Exercise: As you look over the data below, please find each line where the word "slice" appears, then copy it.

(Record extracts Opens)

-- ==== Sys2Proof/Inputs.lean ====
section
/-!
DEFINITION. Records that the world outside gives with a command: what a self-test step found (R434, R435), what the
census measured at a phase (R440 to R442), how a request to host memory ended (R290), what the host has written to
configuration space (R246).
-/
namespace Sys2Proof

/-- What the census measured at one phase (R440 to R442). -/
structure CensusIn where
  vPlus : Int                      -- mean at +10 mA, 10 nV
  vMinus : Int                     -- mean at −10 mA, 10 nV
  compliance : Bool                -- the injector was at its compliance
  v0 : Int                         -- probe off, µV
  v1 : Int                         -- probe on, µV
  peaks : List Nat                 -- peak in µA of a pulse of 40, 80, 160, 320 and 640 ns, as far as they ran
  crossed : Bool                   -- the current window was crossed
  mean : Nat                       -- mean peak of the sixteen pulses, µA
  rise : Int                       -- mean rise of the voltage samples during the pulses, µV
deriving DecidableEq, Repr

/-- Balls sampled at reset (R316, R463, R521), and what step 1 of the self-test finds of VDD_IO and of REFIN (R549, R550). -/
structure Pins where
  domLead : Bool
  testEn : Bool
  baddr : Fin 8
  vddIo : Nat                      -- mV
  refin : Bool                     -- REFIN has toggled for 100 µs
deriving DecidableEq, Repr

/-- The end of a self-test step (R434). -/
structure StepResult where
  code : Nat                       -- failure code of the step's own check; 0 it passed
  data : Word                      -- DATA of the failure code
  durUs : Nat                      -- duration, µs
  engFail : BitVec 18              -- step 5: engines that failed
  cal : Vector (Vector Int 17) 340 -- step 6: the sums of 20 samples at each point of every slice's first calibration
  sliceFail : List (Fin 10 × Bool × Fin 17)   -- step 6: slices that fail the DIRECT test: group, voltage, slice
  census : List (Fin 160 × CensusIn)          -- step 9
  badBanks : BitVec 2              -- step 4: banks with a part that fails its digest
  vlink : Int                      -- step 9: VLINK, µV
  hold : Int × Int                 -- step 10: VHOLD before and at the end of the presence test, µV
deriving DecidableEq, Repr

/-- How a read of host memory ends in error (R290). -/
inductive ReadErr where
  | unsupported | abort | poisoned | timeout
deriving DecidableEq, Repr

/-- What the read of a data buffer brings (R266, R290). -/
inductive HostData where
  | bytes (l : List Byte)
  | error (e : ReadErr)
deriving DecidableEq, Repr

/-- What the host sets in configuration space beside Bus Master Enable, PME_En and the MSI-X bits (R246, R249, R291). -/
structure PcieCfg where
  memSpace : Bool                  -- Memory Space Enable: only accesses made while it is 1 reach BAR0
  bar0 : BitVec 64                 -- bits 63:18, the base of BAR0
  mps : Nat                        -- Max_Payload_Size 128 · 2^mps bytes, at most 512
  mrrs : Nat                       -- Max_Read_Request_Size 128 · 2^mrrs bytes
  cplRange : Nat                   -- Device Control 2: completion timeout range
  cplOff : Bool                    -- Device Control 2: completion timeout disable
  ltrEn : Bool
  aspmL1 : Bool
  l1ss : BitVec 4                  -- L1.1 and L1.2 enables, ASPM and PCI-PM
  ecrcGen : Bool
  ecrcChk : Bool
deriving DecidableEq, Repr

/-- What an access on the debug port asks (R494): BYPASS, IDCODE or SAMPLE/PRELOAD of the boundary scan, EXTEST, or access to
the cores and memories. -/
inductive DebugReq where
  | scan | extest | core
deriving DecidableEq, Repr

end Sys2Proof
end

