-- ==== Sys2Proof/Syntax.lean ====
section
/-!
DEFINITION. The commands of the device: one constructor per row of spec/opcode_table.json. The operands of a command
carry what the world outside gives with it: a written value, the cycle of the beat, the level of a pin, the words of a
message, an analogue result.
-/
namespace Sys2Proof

(Record extracts Closes)

Response below:
  cal : Vector (Vector Int 17) 340 -- step 6: the sums of 20 samples at each point of every slice's first calibration
  sliceFail : List (Fin 10 × Bool × Fin 17)   -- step 6: slices that fail the DIRECT test: group, voltage, slice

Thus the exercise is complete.